In what topology, elliptic curve is homeomorphic to torus?

Question

I often hear elliptic curve is homeomorphic to torus as topology.

In this context, what topology we are dealing?

Euclid topology on C and it's quotient topology? Or Zariski topology?

Thank you in advance.

Answer 1

Question: "I often hear elliptic curve is homeomorphic to torus as topology. In this context, what topology we are dealing? Euclid topology on C and it's quotient topology? Or Zariski topology? Thank you in advance."

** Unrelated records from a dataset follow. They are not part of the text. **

/-- Settles O57: where a fetch is possible the word is written at pc, and elsewhere at 0x200 with pc put there. -/
theorem placedWordIsFetched : Obligations.PlacedWordIsFetched := by
  intro s w hs
  rw [State.withFetchWord_16]
  refine ⟨?_, fun h => ?_, fun h => ?_⟩
  · by_cases h : s.pc.toNat + 1 < 4096
    · rw [State.placeWord_of_lt h]
      exact fetch_of_writeBytes_word hs h rfl
    · rw [State.placeWord_of_ge (Nat.le_of_not_lt h)]
      exact fetch_of_writeBytes_word hs (show (0x200 : Word).toNat + 1 < 4096 by decide) rfl
  · rw [State.placeWord_of_lt h]
    exact ⟨changesOnly_setMem s _, memorySameOutside_word hs h _⟩
  · rw [State.placeWord_of_ge h]
    exact ⟨rfl, ((changesOnly_setPc s 0x200).trans (changesOnly_setMem (s.setPc 0x200) _)).mono (by simp),
      memorySameOutside_word (s := s.setPc 0x200) hs (by decide) _⟩

end Sys2Proof.Machine
end

section
/-! The sprite (R103 to R108): the cells and VF after a Dxyn by the sprite bit in closed form, and from them what two draws
of one sprite do, and what the draw of a digit lights. -/

namespace Sys2Proof.Machine

open Sys2Proof

variable {s t u w : State} {x y n : Nibble}

/-! ### One draw -/

theorem drawnCanvas_cell (s : State) (x y n : Nibble) (px : Fin 64) (py : Fin 32) :
    (drawnCanvas x y n s).cell px py = (s.cell px py ^^ spriteBit s x y n px py) :=
  Canvas.cell_drawRows _ _ _ _ _ _ _ px py

theorem drawnCanvas_collision (s : State) (x y n : Nibble) :
    (drawnCanvas x y n s).collision = true ↔ ∃ px py, s.cell px py = true ∧ spriteBit s x y n px py = true := by
  rw [drawnCanvas, Canvas.collision_drawRows]
  simp only [Bool.false_eq_true, false_or]
  rfl

/-- What a draw that ended has done to a cell (R106, R107). -/
theorem cell_of_exec_drw (h : exec (.drw x y n) s = .next t) (px : Fin 64) (py : Fin 32) :
    t.cell px py = (s.cell px py ^^ spriteBit s x y n px py) := by
  rw [exec_next h]
  exact drawnCanvas_cell s x y n px py

/-- What a draw that ended has left in VF (R106). -/
theorem vF_of_exec_drw (h : exec (.drw x y n) s = .next t) :
    t.readV 15 = if ∃ px py, s.cell px py = true ∧ spriteBit s x y n px py = true then 1 else 0 := by
  rw [exec_next h]
  refine (State.readV_writeV_same _ vF _).trans ?_
  simp only [flagByte, drawnCanvas_collision]

/-- A sprite whose set bits all fall on dark cells does not collide. -/
theorem vF_of_exec_drw_dark (h : exec (.drw x y n) s = .next t)
    (hdark : ∀ px py, spriteBit s x y n px py = true → s.cell px py = false) : t.readV 15 = 0 := by
  rw [vF_of_exec_drw h, if_neg]
  rintro ⟨px, py, hlit, hbit⟩
  rw [hdark px py hbit] at hlit
  cases hlit

/-- Settles O46: the canvas gives the cells and the collision, and the frames are the instruction's. -/
theorem drawTogglesExactlyTheSprite : Obligations.DrawTogglesExactlyTheSprite := by
  intro x y n s
  refine ⟨encodedAs_row (Laws.RowMatch.drw x y n), fun h => ?_, fun h0 h => ?_⟩
  · have hn : n.toNat = 0 ∨ s.i.toNat + n.toNat - 1 < 4096 := h.imp_left fun h0 => by rw [h0]; rfl
    have hexec := exec_drw_of_lt hn x y
    exact ⟨_, hexec, cell_of_exec_drw hexec, vF_of_exec_drw hexec, registersChangeOnlyAsListed _ _ _ hexec,
      partsChangeOnlyAsListed _ _ _ hexec⟩
  · exact exec_drw_of_ge (fun hn => h0 (BitVec.eq_of_toNat_eq hn)) h x y

/-! ### Two draws of one sprite (R108) -/

/-- The sprite depends on the two coordinates, on `I` and on the sprite's bytes alone. -/
theorem spriteBit_congr (hi : u.i = s.i) (hmem : ∀ r < n.toNat, u.mem.read (s.i.toNat + r) = s.mem.read (s.i.toNat + r))
    (hx : u.readV x = s.readV x) (hy : u.readV y = s.readV y) (px : Fin 64) (py : Fin 32) :
    spriteBit u x y n px py = spriteBit s x y n px py := by
  unfold spriteBit
  rw [hx, hy, hi]
  dsimp only
  by_cases hrow : py.val - (s.readV y).toNat % 32 < n.toNat
  · rw [hmem _ hrow]
  · rw [decide_eq_false (by omega), Bool.false_and, Bool.false_and]

theorem State.readV_congr (h : t.v = s.v) (r : Nibble) : t.readV r = s.readV r := by
  simp only [State.readV, h]

theorem State.cell_congr (h : t.fb = s.fb) (px : Fin 64) (py : Fin 32) : t.cell px py = s.cell px py := by
  simp only [State.cell, h]

theorem fb_eq_of_cell_eq (h : ∀ px py, t.cell px py = s.cell px py) : t.fb = s.fb :=
  Vector.ext fun px hpx => Vector.ext fun py hpy => h ⟨px, hpx⟩ ⟨py, hpy⟩

/-- Settles O47: a second draw with the same sprite bits toggles the same cells back, and where they were dark it finds
every one of them lit. -/
theorem drawingTwiceRestores : Obligations.DrawingTwiceRestores := by
  intro x y n s t u w ht hfb hi hmem hx hy hw
  have hsprite := spriteBit_congr hi hmem hx hy
  have htcell := cell_of_exec_drw ht
  have hucell := State.cell_congr hfb
  refine ⟨fun px py hbit => ?_, ?_, fun hdark => ⟨?_, ?_⟩⟩
  · rw [htcell, hbit, Bool.xor_false]
  · refine fb_eq_of_cell_eq fun px py => ?_
    rw [cell_of_exec_drw hw, hsprite, hucell, htcell, Bool.xor_assoc, Bool.xor_self, Bool.xor_false]
  · exact vF_of_exec_drw_dark ht hdark
  · have hlit (px : Fin 64) (py : Fin 32) (hbit : spriteBit s x y n px py = true) : u.cell px py = true := by
      rw [hucell, htcell, hdark px py hbit, hbit, Bool.false_xor]
    have hcollide (px : Fin 64) (py : Fin 32) :
        u.cell px py = true ∧ spriteBit u x y n px py = true ↔ spriteBit s x y n px py = true := by
      rw [hsprite]
      exact ⟨And.right, fun hbit => ⟨hlit px py hbit, hbit⟩⟩
    rw [vF_of_exec_drw hw]
    simp only [hcollide]

/-! ### The digits of the font (R36, R98) -/

/-- A set sprite bit as its row and its column (R104, R105). -/
theorem spriteBit_eq_true_iff {px : Fin 64} {py : Fin 32} :
    spriteBit s x y n px py = true ↔ ∃ r c, r < n.toNat ∧ c < 8 ∧ px.val = (s.readV x).toNat % 64 + c ∧
      py.val = (s.readV y).toNat % 32 + r ∧ (s.mem.read (s.i.toNat + r)).getLsbD (7 - c) = true := by
  simp only [spriteBit, Bool.and_eq_true, decide_eq_true_eq]
  constructor
  · rintro ⟨hin, hbit⟩
    exact ⟨py.val - (s.readV y).toNat % 32, px.val - (s.readV x).toNat % 64, by omega, by omega, by omega, by omega, hbit⟩
  · rintro ⟨r, c, hr, hc, hpx, hpy, hbit⟩
    rw [hpx, hpy, Nat.add_sub_cancel_left, Nat.add_sub_cancel_left]
    exact ⟨by omega, hbit⟩

/-- Settles O48: the draw's sprite bytes are the digit's five font bytes, and on a dark framebuffer the cells it toggles are
the cells it lights. -/
theorem digitIsDrawnFromTheFont : Obligations.DigitIsDrawnFromTheFont := by
  intro font x a b s t v d hd hfont hx hdark ht hmem hv hi hfb
  obtain rfl : s.setI (glyphAddr (s.readV x)) = t := Host.Outcome.next.inj ht
  have hvi : v.i.toNat = 0x050 + 5 * d := by
    rw [hi, ← hx]
    exact glyphAddr_toNat (s.readV x)
  have hreadV := State.readV_congr (s := s) hv
  have hglyph (r : Nat) (hr : r < 5) : v.mem.read (v.i.toNat + r) = font[5 * d + r] := by
    rw [hmem, hvi, add_assoc]
    exact hfont ⟨5 * d + r, by omega⟩
  have hvdark (px : Fin 64) (py : Fin 32) : v.cell px py = false :=
    (State.cell_congr (s := s) hfb px py).trans (hdark px py)
  have hrange : v.i.toNat + (5 : Nibble).toNat - 1 < 4096 := by
    rw [hvi, show (5 : Nibble).toNat = 5 from rfl]
    omega
  have hexec := exec_drw_of_lt (.inr hrange) a b
  refine ⟨_, hexec, ?_, fun px py => ?_⟩
  · exact vF_of_exec_drw_dark hexec fun px py _ => hvdark px py
  · rw [cell_of_exec_drw hexec, hvdark, Bool.false_xor, spriteBit_eq_true_iff]
    simp only [hreadV]
    constructor
    · rintro ⟨r, c, hr, hc, hpx, hpy, hbit⟩
      exact ⟨r, c, hr, hc, hpx, hpy, hglyph r hr ▸ hbit⟩
    · rintro ⟨r, c, hr, hc, hpx, hpy, hbit⟩
      exact ⟨r, c, hr, hc, hpx, hpy, (hglyph r hr).symm ▸ hbit⟩

end Sys2Proof.Machine
end
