-- ==== Sys2Proof/Syntax.lean ====
section
/-!
DEFINITION. The commands of the block: one constructor per row of spec/opcode_table.json, in the table's order. The
operands are what the rule of the row names and what the environment supplies at that instant (log 4).
-/
namespace Sys2Proof

/-- Who writes, stages or commits: a core, a SOP session, or the debug channel (R498). -/
inductive Writer where
  | core (c : Fin 8) | session (s : Fin 8) | debug
  deriving DecidableEq, Repr

/-- What a listener decodes at its qualifier point: the 38 header bits of LOFDM (R129), or a standard PHR, bit i the i-th bit
sent (R122, log 206): 8 bits of O-QPSK; 16 of SUN FSK, behind so many preamble octets and the SFD of a set; 30 of SUN OFDM. -/
inductive RxHead where
  | lofdm (bits : Nat)
  | oqpsk (phr : Nat)
  | fsk (phr pre sfd : Nat)
  | ofdm (phr : Nat)
  deriving DecidableEq, Repr

/-- A panel's level as its input is sampled (R53): the panel, whether it is low (pressed), and since when. -/
structure PanelLevel where
  pad : Fin 4
  low : Bool
  since : Nat
  deriving DecidableEq, Repr

/-- What a listener measures over a frame (R108): RSSI, SNR (0.25 dB) and CFO (10 Hz). -/
structure RxMeas where
  rssi : Int
  snr : Int
  cfo : Int
  deriving DecidableEq, Repr

/-- A request that waits at the DRAM controller (R440): requester ID, address, the bytes to write (a read has none), the
bytes to read, and the error a read meets: 0 none, 1 one bit, 2 two bits of one word. -/
structure DramReq where
  req : Nat
  addr : Nat
  data : Option Bytes
  len : Nat
  err : Nat
  deriving DecidableEq, Repr

/-- A step of a job that rewrites a sector (R474, R477): whether it writes its mapping record, and the wrong bits that its copy meets,
by window address. -/
structure SectorStep where
  record : Bool
  met : List (Nat × Nat)
  deriving DecidableEq, Repr

/-- A computation of a loading map (R152, R153): asked for or periodic, and for a downlink map the DN_SNR reported and the powers
of the burst's channels in 0.5 dBm. -/
structure MapAsk where
  asked : Bool
  dn : Option (Bytes × List Int)
  deriving DecidableEq, Repr
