/-- The boot ROM and the update supervisor beyond their objects. -/
structure BootSt where
  recovery : Bool := false               -- the ROM stays in recovery (R570)
  recStatus : Nat := 0                   -- status of the last REC_WRITE
  recTop : Nat := 0                      -- highest byte written plus 1
  config : List (Nat × Val) := []        -- configuration records in parameter sectors 0-7, newest value of each object (R571)
  keyBlobs : List (Nat × Bytes) := []    -- arguments of the IMPORTs of persistent keys, by slot (R365, R569)
  catalog : Bytes := []                  -- the KIND 0 CATALOG last taken, in parameter sectors 8-9 (R575)
  size : Nat := 0                        -- SIZE of the image collected
  rejected : Option Nat := none          -- IMAGE whose pieces are refused (R576)
  roll : Option Roll := none
  progAll : Bool := true                 -- every clocked slice was in PROGRAM so far in this superframe (R580)
  healthRun : Nat := 0                   -- superframes in a row that met the criteria
  faults : Nat := 0                      -- COR_DBL_FAULTS and EVT_CORE_LOST when the trial began
  lost : Nat := 0
  deriving DecidableEq, Repr

/-! ## The whole machine -/

/-- The state of the TRA4816. -/
structure State where
  now : Instant := 0                        -- TMB_NOW in linear microticks (R26, R29)
  draws : Nat := 0                          -- MODEL: free values drawn so far (log 5)
  rdata : Nat := 0                          -- MODEL: the value the last read command answered (log 11)
  rbytes : Bytes := []                      -- MODEL: the bytes the last read command answered (log 11)
  objs : List (Nat × Nat) := []             -- every numeric object, by key
  blobs : List (Nat × Bytes) := []          -- every STR and DOM object, by key
  mem : List Host.Cell := []                -- the whole address map of R409
  time : TimeSt := {}
  com : ComSt := {}
  cores : Vector CoreSt 8 := #v[CoreSt.reset 0, CoreSt.reset 1, CoreSt.reset 2, CoreSt.reset 3,
                                CoreSt.reset 4, CoreSt.reset 5, CoreSt.reset 6, CoreSt.reset 7]
  slices : Vector SliceSt 4 := Vector.replicate 4 {}
  air : AirSt := {}
  jobs : JobsSt := {}
  mac : MacSt := {}
  steps : StepsSt := {}
  fab : FabSt := {}
  svc : SvcSt := {}
  shell : ShellSt := {}
  dram : DramSt := {}
  flash : FlashSt := {}
  power : PowerSt := {}
  boot : BootSt := {}
  pending : List Instr := []                -- the commands that wait, first in first out
  deriving DecidableEq, Repr

/-- Why the machine stops. No command of the block ends in one: every rule of the spec gives its command an effect
(log 1). -/
inductive Fault where
  /-- Raised by no meaning: kept so that the type has a value. Safe. -/
  | none
  deriving DecidableEq, Repr

/-- Why a command has no meaning. -/
inductive Refusal where
  /-- Raised by the dispatcher for a command that is not modelled yet. Safe. -/
  | notModelled (mnemonic : String)
  deriving DecidableEq, Repr

/-- The machine right after a power-on reset: every object at the default of its card, memory with nothing listed, every
structure as its chapter leaves it. -/
def State.reset : State := {}

end Sys2Proof.Machine
end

Answer: There is a section in Hartshorne (Section IV.4) on elliptic curves that treats elliptic curves over the complex numbers $K$. If $\Gamma \subseteq K$ is a "lattice" (a subgroup on the form $\Gamma\cong \mathbb{Z}\oplus \mathbb{Z}\tau$) with $\tau \notin \mathbb{R} \subseteq K$, you may define the "quotient" $E(\Gamma):=K/\Gamma$. When defined like this, it follows $E(\Gamma)$ is a topological space with a continuous "quotient map" $p: K \rightarrow E(\Gamma)$. In HH.IV.4 they prove that $E(\Gamma)$ may be given the structure of an algebraic variety over $K$. This algebraic variety has an embedding $E(\Gamma)\cong V(F) \subseteq \mathbb{P}^2_K$, where $F(x,y,z) \in K[x,y,z]$ is an explicit polynomial in $x, y$ and $z$ - they construct in HH a 2-variable polynomial in $x,y$.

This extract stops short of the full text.